## [Saved data entries]
________________________

-- ==== Sys2Proof/Laws/Side.lean ====
section
/-! SUPPORT. Updates that leave the memories and the parameters alone commute with every byte access and every loop; in
particular no command looks at the host's side of the state. -/

namespace Sys2Proof.Machine

/-- An update of a state beside its memories and parameters. -/
structure SideUpdate (f : State → State) : Prop where
  mem : ∀ s m, (f s).mem m = s.mem m
  params : ∀ s, (f s).params = s.params
  comm : ∀ s m v, f (s.setMem m v) = (f s).setMem m v

variable {f : State → State}

theorem SideUpdate.loadByte (h : SideUpdate f) (s : State) (m : MemId) (a : Nat) :
    (f s).loadByte m a = s.loadByte m a := by
  unfold State.loadByte State.cap
  rw [h.mem, h.params]

theorem SideUpdate.storeByte (h : SideUpdate f) (s : State) (m : MemId) (a : Nat) (b : Byte) :
    (f s).storeByte m a b = f <$> s.storeByte m a b := by
  unfold State.storeByte State.cap
  rw [h.mem, h.params]
  split
  · rfl
  · rw [← h.comm]
    rfl

theorem SideUpdate.storeByte_ok (h : SideUpdate f) {s t : State} {m : MemId} {a : Nat} {b : Byte}
    (hs : s.storeByte m a b = .ok t) : (f s).storeByte m a b = .ok (f t) := by
  rw [h.storeByte, hs]
  rfl

theorem SideUpdate.copyBytes_ok (h : SideUpdate f) {src dst : MemId} {sB dB n : Nat} {s t : State}
    (hs : copyBytes src sB dst dB n s = .ok t) : copyBytes src sB dst dB n (f s) = .ok (f t) := by
  induction n generalizing t with
  | zero =>
    cases hs
    rfl
  | succ n ih =>
    obtain ⟨u, hu, hs⟩ := except_bind_eq_ok.1 hs
    obtain ⟨b, hb, hs⟩ := except_bind_eq_ok.1 hs
    exact except_bind_eq_ok.2 ⟨f u, ih hu, except_bind_eq_ok.2 ⟨b, by rw [h.loadByte, hb], h.storeByte_ok hs⟩⟩

theorem SideUpdate.embedSlot_ok (h : SideUpdate f) {k : Nat} {s t : State}
    (hs : embedSlot k s = .ok t) : embedSlot k (f s) = .ok (f t) := by
  obtain ⟨a, ha, hs⟩ := except_bind_eq_ok.1 hs
  obtain ⟨b, hb, hs⟩ := except_bind_eq_ok.1 hs
  exact except_bind_eq_ok.2 ⟨a, by rw [h.loadByte, ha], except_bind_eq_ok.2 ⟨b, by rw [h.loadByte, hb], h.storeByte_ok hs⟩⟩

theorem SideUpdate.embedSlots_ok (h : SideUpdate f) {n : Nat} {s t : State}
    (hs : embedSlots n s = .ok t) : embedSlots n (f s) = .ok (f t) := by
  induction n generalizing t with
  | zero =>
    cases hs
    rfl
  | succ n ih =>
    obtain ⟨u, hu, hs⟩ := except_bind_eq_ok.1 hs
    exact except_bind_eq_ok.2 ⟨f u, ih hu, h.embedSlot_ok hs⟩

theorem SideUpdate.gatherBits (h : SideUpdate f) (s : State) (j n : Nat) :
    gatherBits (f s) j n = gatherBits s j n :=
  gatherBits_congr (h.mem s .cb) (h.params s) j n

theorem SideUpdate.extractBytes_ok (h : SideUpdate f) {n : Nat} {s t : State}
    (hs : extractBytes n s = .ok t) : extractBytes n (f s) = .ok (f t) := by
  induction n generalizing t with
  | zero =>
    cases hs
    rfl
  | succ n ih =>
    obtain ⟨u, hu, hs⟩ := except_bind_eq_ok.1 hs
    obtain ⟨b, hb, hs⟩ := except_bind_eq_ok.1 hs
    exact except_bind_eq_ok.2 ⟨f u, ih hu, except_bind_eq_ok.2 ⟨b, by rw [h.gatherBits, hb], h.storeByte_ok hs⟩⟩

/-- The host's side of a state replaced. -/
def State.withHostSide (s : State) (h : List HostAction) (d : Option HostValue) (w : Option Byte) (e n : Nat) : State :=
  { s with host := h, hostData := d, hostStatus := w, epoch := e, draws := n }

theorem sideUpdate_withHostSide (h : List HostAction) (d : Option HostValue) (w : Option Byte) (e n : Nat) :
    SideUpdate (fun s => s.withHostSide h d w e n) :=
  ⟨fun s m => by cases m <;> rfl, fun _ => rfl, fun s m v => by cases m <;> rfl⟩

theorem sideUpdate_walk (widx : BitVec 33) (phase : Phase) :
    SideUpdate (fun s => { s with widx := widx, phase := phase }) :=
  ⟨fun s m => by cases m <;> rfl, fun _ => rfl, fun s m v => by cases m <;> rfl⟩

theorem sideUpdate_cursor (cur : BitVec 36) (slot : Nat) (phase : Phase) :
    SideUpdate (fun s => { s with cur := cur, slot := slot, phase := phase }) :=
  ⟨fun s m => by cases m <;> rfl, fun _ => rfl, fun s m v => by cases m <;> rfl⟩

theorem sideUpdate_accumulate (slot : Nat) (acc : Byte) (nb : BitVec 3) (widx : BitVec 33) (phase : Phase) :
    SideUpdate (fun s => { s with slot := slot, acc := acc, nb := nb, widx := widx, phase := phase }) :=
  ⟨fun s m => by cases m <;> rfl, fun _ => rfl, fun s m v => by cases m <;> rfl⟩

end Sys2Proof.Machine
end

________________________

Wherever a line in the entries above holds "params", copy that line.

  params : ∀ s, (f s).params = s.params
  rw [h.mem, h.params]
  rw [h.mem, h.params]
  gatherBits_congr (h.mem s .cb) (h.params s) j n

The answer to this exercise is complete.